━━ RECORDS PROVIDED ━━
theorem exec_bin_cases (hi : isBin i = true) (h : exec i s = .next t) :
    Completes s i t ∨ ∃ c, Raises s i c ∧ t = s.enterFault c (encode i) := by
  by_cases hs : s.lifecycle = .opened
  · obtain ⟨r, hr⟩ := (lifecycle_opened_iff s).mp hs
    rw [exec_bin hr hi] at h
    rcases next_of_effect h with ⟨k, hk, rfl⟩ | ⟨c, hc, rfl⟩
    · exact .inl (.bin hi hr hk)
    · exact .inr ⟨c, .bin hi hr hc, rfl⟩
  · exact exec_bin_cases_of_not_opened hs hi h

theorem exec_finish_cases (h : exec .finish s = .next t) :
    Completes s .finish t ∨ ∃ c, Raises s .finish c ∧ t = s.enterFault c (encode .finish) := by
  by_cases hs : s.lifecycle = .opened ∧ s.onlyCount ≠ 1#1
  · obtain ⟨r, hr⟩ := (lifecycle_opened_iff s).mp hs.1
    rw [exec_finish hr hs.2] at h
    rcases next_of_effect h with ⟨k, hk, rfl⟩ | ⟨c, hc, rfl⟩
    · exact .inl (.finish hr hs.2 hk)
    · exact .inr ⟨c, .finish hr hs.2 hc, rfl⟩
  · refine cases_of_checks ((openRegs_ends s).bind fun r hr => ?_) h
    have hmode : s.onlyCount = 1#1 := by
      by_contra hne
      exact hs ⟨(lifecycle_opened_iff s).mpr ⟨r, hr⟩, hne⟩
    rw [State.requireNormalMode, if_pos hmode, raise_bind]
    exact ⟨nofun, nofun, nofun⟩

/-- Everything a command that answers a next state can have done. -/
theorem exec_next_cases (h : exec i s = .next t) :
    Completes s i t ∨ ∃ c, Raises s i c ∧ t = s.enterFault c (encode i) := by
  cases i with
  | start => exact cases_of_checks ((requireNotOpen_ends s).bind fun _ => Completes.start) h
  | encBin ctx v => exact exec_bin_cases rfl h
  | encEp v => exact exec_bin_cases rfl h
  | encEps bits n => exact exec_bin_cases rfl h
  | encTrm v => exact exec_bin_cases rfl h
  | finish => exact exec_finish_cases h
  | setCnt v => exact cases_of_checks ((openRegs_ends s).bind fun _ => Completes.setCnt v) h
  | ctxWr ctx p => exact cases_of_checks ((requireCtxInRange_ends s ctx).bind fun _ => Completes.ctxWr p) h
  | ctxRd ctx =>
    have hread : Ends (s.readCtx ctx) (fun _ => True) FaultCode.OfCheck := by
      refine (readCtx_ends s ctx).mono (fun _ _ => trivial) ?_
      rintro c (⟨rfl, -⟩ | ⟨rfl, -⟩) <;> exact ⟨nofun, nofun, nofun⟩
    exact cases_of_checks (hread.bind fun p _ => (ends_ok _).mpr (.ctxRd ctx p)) h
  | regRd sel => exact cases_of_checks ((selectReg_ends s sel).bind fun w _ => (ends_ok _).mpr (.regRd sel w)) h

/-! ### What the effects leave unchanged -/

/-- No effect touches the configuration, the fault state or the host's list. -/
theorem Completes.frame (h : Completes s i t) :
    t.config = s.config ∧ t.fault = s.fault ∧ t.faultCmd = s.faultCmd ∧ t.halted = s.halted ∧ t.program = s.program ∧
      t.position = s.position := by
  cases h <;> exact ⟨rfl, rfl, rfl, rfl, rfl, rfl⟩

theorem eq_of_read_write_ne {m : Memory} {n j : Nat} {p : Packed} (hne : Memory.read (Memory.write m n p) j ≠ Memory.read m j) :
    n = j := by
  by_contra hj
  exact hne (by rw [Memory.read_write, if_neg (Ne.symm hj)])

theorem State.read_binCtx_ne {j : Nat} (hne : Memory.read (s.binCtx i) j ≠ Memory.read s.ctx j) :
    ∃ ctx v, i = .encBin ctx v ∧ ctx.toNat = j := by
  unfold State.binCtx at hne
  split at hne
  · rename_i ctx v
    refine ⟨ctx, v, rfl, ?_⟩
    cases hp : Memory.read s.ctx ctx.toNat with
    | none => simp [hp] at hne
    | some p => exact eq_of_read_write_ne (by simpa [hp] using hne)
  · exact absurd rfl hne

/-- Only ENC_BIN and CTX_WR change a context, and only the one they name (R31). -/
theorem Completes.read_ctx_ne {j : Nat} (h : Completes s i t) (hne : Memory.read t.ctx j ≠ Memory.read s.ctx j) :
    (∃ ctx v, i = .encBin ctx v ∧ ctx.toNat = j) ∨ (∃ ctx p, i = .ctxWr ctx p ∧ ctx.toNat = j) := by
  cases h with
  | bin => exact .inl (State.read_binCtx_ne hne)
  | @ctxWr ctx p => exact .inr ⟨ctx, p, rfl, eq_of_read_write_ne hne⟩
  | _ => exact absurd rfl hne

/-- Only START and FINISH move the lifecycle (R27). -/
theorem Completes.lifecycle_ne (h : Completes s i t) (hne : t.lifecycle ≠ s.lifecycle) :
    (i = .start ∧ s.lifecycle ≠ .opened ∧ t.lifecycle = .opened) ∨
      (i = .finish ∧ s.lifecycle = .opened ∧ t.lifecycle = .finished) := by
  have hopened {r : Regs} (hr : s.engine = .opened r) : s.lifecycle = .opened := (lifecycle_opened_iff s).mpr ⟨r, hr⟩
  cases h with
  | start h => exact .inl ⟨rfl, h, rfl⟩
  | bin _ hr => exact absurd (hopened hr).symm hne
  | finish hr => exact .inr ⟨rfl, hopened hr, rfl⟩
  | _ => exact absurd rfl hne

end

/-! ### One step -/

/-- Everything a step that answers a next state can have been, with the command's effect. -/
theorem step_effect {s t : State} (h : step s = .next t) :
    (s.TakesReset ∧ ∃ rest, t = s.takeReset rest) ∨
    (s.halted = false ∧ s.nextInput = none ∧ t = s) ∨
    (s.halted = false ∧ ∃ w, s.nextInput = some (.command w) ∧
      ((∃ c, t = s.advance.enterFault c w) ∨ (∃ i, decode w = .ok i ∧ Completes s.advance i t))) := by
  rcases step_cases h with ⟨hreset, rest, -, ht⟩ | hidle | ⟨hh, w, hw, ⟨e, -, ht⟩ | ⟨i, hi, hexec⟩⟩
  · exact .inl ⟨hreset, rest, ht⟩
  · exact .inr (.inl hidle)
  · exact .inr (.inr ⟨hh, w, hw, .inl ⟨_, ht⟩⟩)
  · refine .inr (.inr ⟨hh, w, hw, ?_⟩)
    rcases exec_next_cases hexec with hdone | ⟨c, -, ht⟩
    · exact .inr ⟨i, hi, hdone⟩
    · exact .inl ⟨c, by rw [ht, encode_of_decode hi]⟩

end Sys2Proof.Machine
end

section
/-! SUPPORT. The obligations about a step's frame: contexts, lifecycle, fault registers and the host's list. -/

namespace Sys2Proof.Machine

/-- Settles O7: decoding and moving on are what a step does before `exec`. -/
theorem stepRunsTheDecodedCommand : Obligations.StepRunsTheDecodedCommand := by
  intro s w i hh hn hd
  rw [step, if_neg (by simp [hh]), hn]
  simp only [hd]
  rfl

/-- Settles O51: among the effects only those of ENC_BIN and CTX_WR change a context. -/
theorem onlyEncBinAndCtxWrChangeAContext : Obligations.OnlyEncBinAndCtxWrChangeAContext := by
  intro s t j h hne
  rcases step_effect h with ⟨hreset, -⟩ | ⟨-, -, rfl⟩ | ⟨hh, w, hw, ⟨c, rfl⟩ | ⟨i, hi, hdone⟩⟩
  · exact .inl hreset
  · exact absurd rfl hne
  · exact absurd rfl hne
  · refine .inr ⟨w, hh, hw, ?_⟩
    rcases hdone.read_ctx_ne hne with ⟨ctx, v, rfl, hj⟩ | ⟨ctx, p, rfl, hj⟩
    · exact .inl ⟨ctx, v, hi, hj⟩
    · exact .inr ⟨ctx, p, hi, hj⟩

/-- Settles O52: among the effects only those of START and FINISH move the lifecycle. -/
theorem lifecycleMoves : Obligations.LifecycleMoves := by
  intro s t h hne
  rcases step_effect h with ⟨hreset, rest, rfl⟩ | ⟨-, -, rfl⟩ | ⟨hh, w, hw, ⟨c, rfl⟩ | ⟨i, hi, hdone⟩⟩
  · exact .inl ⟨hreset, rfl⟩
  · exact absurd rfl hne
  · exact absurd rfl hne
  · refine .inr ⟨w, hh, hw, ?_⟩
    rcases hdone.lifecycle_ne hne with ⟨rfl, hmove⟩ | ⟨rfl, hmove⟩
    · exact .inl ⟨hi, hmove⟩
    · exact .inr ⟨hi, hmove⟩

/-- Settles O53: no effect touches the fault state, and fault entry records the presented word with a code that is not 0. -/
theorem faultRegistersAreWrittenOnlyByFaultEntry : Obligations.FaultRegistersAreWrittenOnlyByFaultEntry := by
  intro s t h hne
  rcases step_effect h with ⟨hreset, rest, rfl⟩ | ⟨-, -, rfl⟩ | ⟨hh, w, hw, ⟨c, rfl⟩ | ⟨i, -, hdone⟩⟩
  · exact .inl ⟨hreset, rfl, rfl, rfl⟩
  · simp at hne
  · exact .inr ⟨hh, rfl, code_ne_zero c, hw⟩
  · obtain ⟨-, hfault, hcmd, hhalt, -⟩ := hdone.frame
    rcases hne with hne | hne | hne
    · exact absurd hfault hne
    · exact absurd hcmd hne
    · exact absurd hhalt hne

/-- A pulse still to come stands at the position or behind it. -/
theorem State.TakesReset.position_le {s : State} (h : s.TakesReset) : s.position ≤ s.program.length := by
  have hmem : HostInput.reset ∈ s.program.drop s.position := h.elim State.reset_mem_upcoming fun h => h.2
  by_contra hgt
  rw [List.drop_eq_nil_of_le (by omega)] at hmem
  exact absurd hmem List.not_mem_nil

/-- Settles O60: every word presented to a running block moves the position on, and no effect moves it again. -/
theorem positionCountsAcceptedCommands : Obligations.PositionCountsAcceptedCommands := by
  intro s t h
  rcases step_effect h with ⟨hreset, rest, rfl⟩ | hidle | ⟨hh, w, hw, ⟨c, rfl⟩ | ⟨i, -, hdone⟩⟩
  · have hle := hreset.position_le
    exact .inr (.inl ⟨hreset, rfl, by simp [hle]⟩)
  · exact .inr (.inr hidle)
  · exact .inl ⟨hh, ⟨w, hw⟩, rfl, rfl⟩
  · obtain ⟨-, -, -, -, hprogram, hposition⟩ := hdone.frame
    exact .inl ⟨hh, ⟨w, hw⟩, hposition, hprogram⟩

/-- Selectors 6..15 are refused (R234). -/
theorem selectReg_of_gt (s : State) {sel : BitVec 4} (h : 5 < sel.toNat) : s.selectReg sel = raise .badRegSelect := by
  rw [State.selectReg, if_pos h]

/-- Selectors 0..4 need registers that hold a value (R233). -/
theorem selectReg_of_uninit {s : State} {sel : BitVec 4} (hsel : sel.toNat ≤ 4) (hs : s.lifecycle = .uninit) :
    s.selectReg sel = raise .regUninit := by
  have hheld : s.heldRegs = raise .regUninit := by
    unfold State.lifecycle at hs
    unfold State.heldRegs
    split <;> simp_all
  rw [State.selectReg, if_neg (by omega), if_neg (by omega), hheld, raise_bind]

/-- The STATUS word as a number (R42). -/
theorem statusWord_eq (s : State) :
    s.statusWord = BitVec.ofNat 32 (s.onlyCount.toNat + 2 * s.lifecycle.code.toNat) := by
  have hword : ∀ (code : BitVec 2) (v : BitVec 1), 0#29 ++ code ++ v = BitVec.ofNat 32 (v.toNat + 2 * code.toNat) := by
    decide
  exact hword _ _

/-- REG_RD responds with the selected word, or faults. -/
theorem exec_regRd_of_ok {s : State} {sel : BitVec 4} {w : Response} (h : s.selectReg sel = .ok w) :
    exec (.regRd sel) s = .next (s.respond w) := by
  simp only [exec, execRegRd, h, ok_bind, complete_ok]

theorem exec_regRd_of_raise {s : State} {sel : BitVec 4} {c : FaultCode} (h : s.selectReg sel = raise c) :
    exec (.regRd sel) s = .next (s.enterFault c (encode (.regRd sel))) := by
  simp only [exec, execRegRd, h, raise_bind, complete_raise]

/-- Settles O23: each selector is one branch of the read-out. -/
theorem regRdReadOutMap : Obligations.RegRdReadOutMap := by
  intro s
  refine ⟨fun r hr => ?_, ?_, fun sel hsel => ?_, fun sel hsel hs => ?_⟩
  · have hheld : s.heldRegs = .ok r := by rcases hr with h | h <;> simp [State.heldRegs, h]
    have hsel {sel : BitVec 4} {w : Response} (h : s.selectReg sel = .ok w) := exec_regRd_of_ok h
    refine ⟨hsel ?_, hsel ?_, hsel ?_, hsel ?_, hsel ?_⟩ <;> simp [State.selectReg, hheld]
  · rw [exec_regRd_of_ok (sel := 5#4) (congrArg Except.ok (statusWord_eq s))]
    cases s.lifecycle <;> rfl
  · exact exec_regRd_of_raise (selectReg_of_gt s hsel)
  · exact exec_regRd_of_raise (selectReg_of_uninit hsel hs)

end Sys2Proof.Machine
end

section
/-! SUPPORT. The faults of a command inside the bounds: LOW_OVERFLOW is none of them, and CARRY_OVERFLOW only where R52 fails. -/

namespace Sys2Proof.Machine

theorem lowOverflow_of_code {c : FaultCode} : c.code = 15#8 → c = .lowOverflow := by cases c <;> decide

theorem carryOverflow_of_code {c : FaultCode} : c.code = 10#8 → c = .carryOverflow := by cases c <;> decide

/-- Inside the bounds no command raises LOW_OVERFLOW (R235), and one that raises CARRY_OVERFLOW found R52 broken (R187). -/
theorem Raises.inside {s : State} {r : Regs} {i : Instr} {c : FaultCode} (hr : s.engine = .opened r) (hinv : r.Inv)
    (h : Raises s i c) : c ≠ .lowOverflow ∧ (c = .carryOverflow → ¬ r.NoCarryInto0xFF) := by
  have hregs {q : Regs} (hq : s.engine = .opened q) : q = r := by simpa [hr, eq_comm] using hq
  rw [← noCarry_load_iff]
  cases h with
  | check _ h => exact ⟨h.2.2, fun hc => absurd hc h.1⟩
  | bin hi hq hk =>
    obtain rfl := hregs hq
    rcases (binCode_ends hinv hi).of_raised hk with ⟨-, hc⟩ | ⟨rfl, -⟩ | ⟨rfl, -, hcarry⟩
    · rcases hc with rfl | rfl | rfl | rfl | rfl <;> exact ⟨nofun, nofun⟩
    · exact ⟨nofun, nofun⟩
    · exact ⟨nofun, fun _ => hcarry⟩
  | finish hq _ hk =>
    obtain rfl := hregs hq
    obtain ⟨rfl, hcarry⟩ := (finishFlush_ends ((within_load_iff _).mpr hinv)).of_raised hk
    exact ⟨nofun, fun _ => hcarry⟩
━━━
REQUIRED WORK
Identify the lines above that contain the word "some", then copy them.

RESULT OF THIS TASK
    | some p => exact eq_of_read_write_ne (by simpa [hp] using hne)
    (s.halted = false ∧ ∃ w, s.nextInput = some (.command w) ∧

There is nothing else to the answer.